Gary L Sheaffer

gary sheaffer
Gary Lee Sheaffer, retired U.S. Foreign Service Officer, lost his five-year battle with cancer the evening of November 9. He was 62 years old.

Gary grew up in Mechanicsburg, PA, and attended Dickinson College, from which he graduated as a Charles Nisbet Scholar with a BA in Philosophy in 1980. Following a brief period working as a local journalist, Gary entered the Foreign Service in 1984. His first assignment was as vice consul in Vancouver, British Columbia, a job that fostered a strong attachment to Canada for the rest of his life. It also led to a professional focus on consular work that would mark most of his career.

Gary’s later assignments abroad included Algiers, Algeria; Paris, France; Istanbul, Turkey; and Montreal, Canada. His domestic assignments were primarily in the Bureau of Consular Affairs of the Department of State.

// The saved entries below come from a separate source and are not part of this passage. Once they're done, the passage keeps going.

/-! ## Seeding -/

/-- 45_seeding.md R300, R303, R310 to R316, R326: any number of draws with a degenerate lane, then one without: the command
ends in the instance those last bytes make, all else as before. BUF and BUFV, without value, are as the model has them
(log 2). -/
def Obligations.SeedRngRedrawsUntilNoLaneIsDegenerate : Prop :=
  ∀ (f : Fam) (n : Lanes) (s : State) (rejected : List (List LaneVec)) (S : List LaneVec) (rest : List EntAnswer),
    (avoidsZero f = true ∨ (f = .mwc ∧ s.par.mwcZeroAvoid = true)) → f.admits n = true → s.err = .none →
    (∀ R ∈ rejected, Shaped s.par f n R ∧ ∃ j < n.count, Degenerate R j) →
    Shaped s.par f n S → (∀ j < n.count, ¬ Degenerate S j) →
    s.ent = rejected.map (fun R => .ok (stateBytes R)) ++ .ok (stateBytes S) :: rest →
    exec (Instr.seedRng f n) s = .next { s with
      cfg := cfgOf f n, valid := true, inst := { Inst.empty with S := S }
      ent := rest, draws := s.draws + rejected.length + 1 }

/-- 45_seeding.md R300, R317 to R323, R327 to R337: the families that take their first draw, with the fixup their rule gives;
MWC is one of them where MWC_ZERO_AVOID is false (R326). BUF and BUFV, without value, are as the model has them (log 2). -/
def Obligations.SeedRngTakesTheFirstDrawWithItsFixup : Prop :=
  ∀ (f : Fam) (n : Lanes) (s : State) (bytes : List Byte) (S : List LaneVec) (rest : List EntAnswer),
    avoidsZero f = false → f ≠ .lfsr113 → f ≠ .lfsr258 → (f = .mwc → s.par.mwcZeroAvoid = false) →
    f.admits n = true → s.err = .none → SeedLoads s.par f n bytes S → s.ent = .ok bytes :: rest →
    exec (Instr.seedRng f n) s = .next { s with
      cfg := cfgOf f n, valid := true, inst := { Inst.empty with S := S }
      ent := rest, draws := s.draws + 1 }

/-- 45_seeding.md R324, R325, with the tables as parameters: one state draw; then each word in turn is drawn again, all its
lanes, while a lane of it is at or below its threshold; the other words are kept. BUF and BUFV, without value, are as the
model has them (log 2). -/
def Obligations.SeedRngLfsrRedrawsWordByWord : Prop :=
  (∀ (n : Lanes) (s : State) (h : List (Vec 32 × List (Vec 32) × Vec 32)) (rest : List EntAnswer), s.err = .none →
    List.Forall₂ (fun r w => WordHistory n.count (2 ^ r.k.val - 1) w.1 w.2.1 w.2.2) s.par.lfsr113Tab.toList h →
    s.ent = .ok (stateBytes (h.map fun w => .u32 w.1))
      :: (h.flatMap fun w => w.2.1.map fun v => EntAnswer.ok (image v)) ++ rest →
    exec (.seedRngLfsr113 n) s = .next { s with
      cfg := cfgOf .lfsr113 n, valid := true, inst := { Inst.empty with S := h.map fun w => .u32 w.2.2 }
      ent := rest, draws := s.draws + 1 + (h.map fun w => w.2.1.length).sum }) ∧
  (∀ (n : Lanes) (s : State) (h : List (Vec 64 × List (Vec 64) × Vec 64)) (rest : List EntAnswer), s.err = .none →
    List.Forall₂ (fun r w => WordHistory n.count (2 ^ r.k.val - 1) w.1 w.2.1 w.2.2) s.par.lfsr258Tab.toList h →
    s.ent = .ok (stateBytes (h.map fun w => .u64 w.1))
      :: (h.flatMap fun w => w.2.1.map fun v => EntAnswer.ok (image v)) ++ rest →
    exec (.seedRngLfsr258 n) s = .next { s with
      cfg := cfgOf .lfsr258 n, valid := true, inst := { Inst.empty with S := h.map fun w => .u64 w.2.2 }
      ent := rest, draws := s.draws + 1 + (h.map fun w => w.2.1.length).sum })

/-- 45_seeding.md R345: a draw that fails ends SEED_RNG and SEED_BLOCKS with E_ENTROPY and no instance, also after draws the
validator rejected; for the LFSR families at the state draw or at any draw of a word again, after words that are kept
(`kept`) and rejected draws of the word at hand (R324, R325). That S, BUF and BUFV, without value then, are emptied is the
model's (log 1, 2, 13). -/
def Obligations.AFailedDrawLeavesNoInstance : Prop :=
  (∀ (f : Fam) (n : Lanes) (s : State) (rejected : List (List Byte)) (code : BitVec 32) (rest : List EntAnswer),
    f.admits n = true → s.err = .none →
    ((f = .lfsr113 ∨ f = .lfsr258) → rejected = []) →
    (∀ b ∈ rejected, ∃ R, SeedLoads s.par f n b R ∧ ¬ Accepted s.par f n R) →
    s.ent = rejected.map .ok ++ .fail code :: rest →
    exec (Instr.seedRng f n) s = .next { s with
      cfg := ⟨0, 0⟩, valid := false, inst := Inst.empty
      err := .entropy, errcmd := encode (Instr.seedRng f n), entcode := code
      ent := rest, draws := s.draws + rejected.length + 1 }) ∧
  (∀ (n : Lanes) (s : State) (kept : List (Vec 32 × List (Vec 32) × Vec 32)) (row : LfsrRow 32) (v : Vec 32)
      (more later : List (Vec 32)) (code : BitVec 32) (rest : List EntAnswer), s.err = .none →
    List.Forall₂ (fun r w => WordHistory n.count (2 ^ r.k.val - 1) w.1 w.2.1 w.2.2)
      (s.par.lfsr113Tab.toList.take kept.length) kept →
    s.par.lfsr113Tab.toList[kept.length]? = some row → WordRejected n.count (2 ^ row.k.val - 1) v more →
    kept.length + 1 + later.length = s.par.lfsr113Tab.toList.length → (∀ u ∈ later, u.length = n.count) →
    s.ent = .ok (stateBytes ((kept.map (·.1) ++ v :: later).map .u32))
      :: (redraws kept ++ more.map (fun u => EntAnswer.ok (image u)) ++ .fail code :: rest) →
    exec (.seedRngLfsr113 n) s = .next { s with
      cfg := ⟨0, 0⟩, valid := false, inst := Inst.empty
      err := .entropy, errcmd := encode (.seedRngLfsr113 n), entcode := code
      ent := rest, draws := s.draws + 1 + redrawCount kept + more.length + 1 }) ∧
  (∀ (n : Lanes) (s : State) (kept : List (Vec 64 × List (Vec 64) × Vec 64)) (row : LfsrRow 64) (v : Vec 64)
      (more later : List (Vec 64)) (code : BitVec 32) (rest : List EntAnswer), s.err = .none →
    List.Forall₂ (fun r w => WordHistory n.count (2 ^ r.k.val - 1) w.1 w.2.1 w.2.2)
      (s.par.lfsr258Tab.toList.take kept.length) kept →
    s.par.lfsr258Tab.toList[kept.length]? = some row → WordRejected n.count (2 ^ row.k.val - 1) v more →
    kept.length + 1 + later.length = s.par.lfsr258Tab.toList.length → (∀ u ∈ later, u.length = n.count) →
    s.ent = .ok (stateBytes ((kept.map (·.1) ++ v :: later).map .u64))
      :: (redraws kept ++ more.map (fun u => EntAnswer.ok (image u)) ++ .fail code :: rest) →
    exec (.seedRngLfsr258 n) s = .next { s with
      cfg := ⟨0, 0⟩, valid := false, inst := Inst.empty
      err := .entropy, errcmd := encode (.seedRngLfsr258 n), entcode := code
      ent := rest, draws := s.draws + 1 + redrawCount kept + more.length + 1 }) ∧
  (∀ (f : Fam) (n : Lanes) (s : State) (m : Nat) (code : BitVec 32) (rest : List EntAnswer),
    (f = .xoroshiro128ss ∨ f = .xoshiro256ss) → s.err = .none →
    s.ent = List.replicate m (.ok (List.replicate (8 * famWords s.par f) 0)) ++ .fail code :: rest →
    exec (Instr.seedBlocks f n) s = .next { s with
      cfg := ⟨0, 0⟩, valid := false, inst := Inst.empty
      err := .entropy, errcmd := encode (Instr.seedBlocks f n), entcode := code
      ent := rest, draws := s.draws + m + 1 })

Gary was promoted into the Senior Foreign Service in 2011 and retired the following year at the rank of Counselor and holding the position of Deputy Director for Canadian Affairs.

In addition to the pride Gary took in his work and service to his country, he developed a passion for jazz, fine wine, and good food. He especially loved clams, which he would eat in any way they were prepared, sometimes with regret. Gary also enjoyed traveling, especially to exotic places where he and his wife could see animals in their native habitats. This experience gave them a shared devotion to protecting wildlife and the environment. Among Gary’s talents was a strong talent for writing.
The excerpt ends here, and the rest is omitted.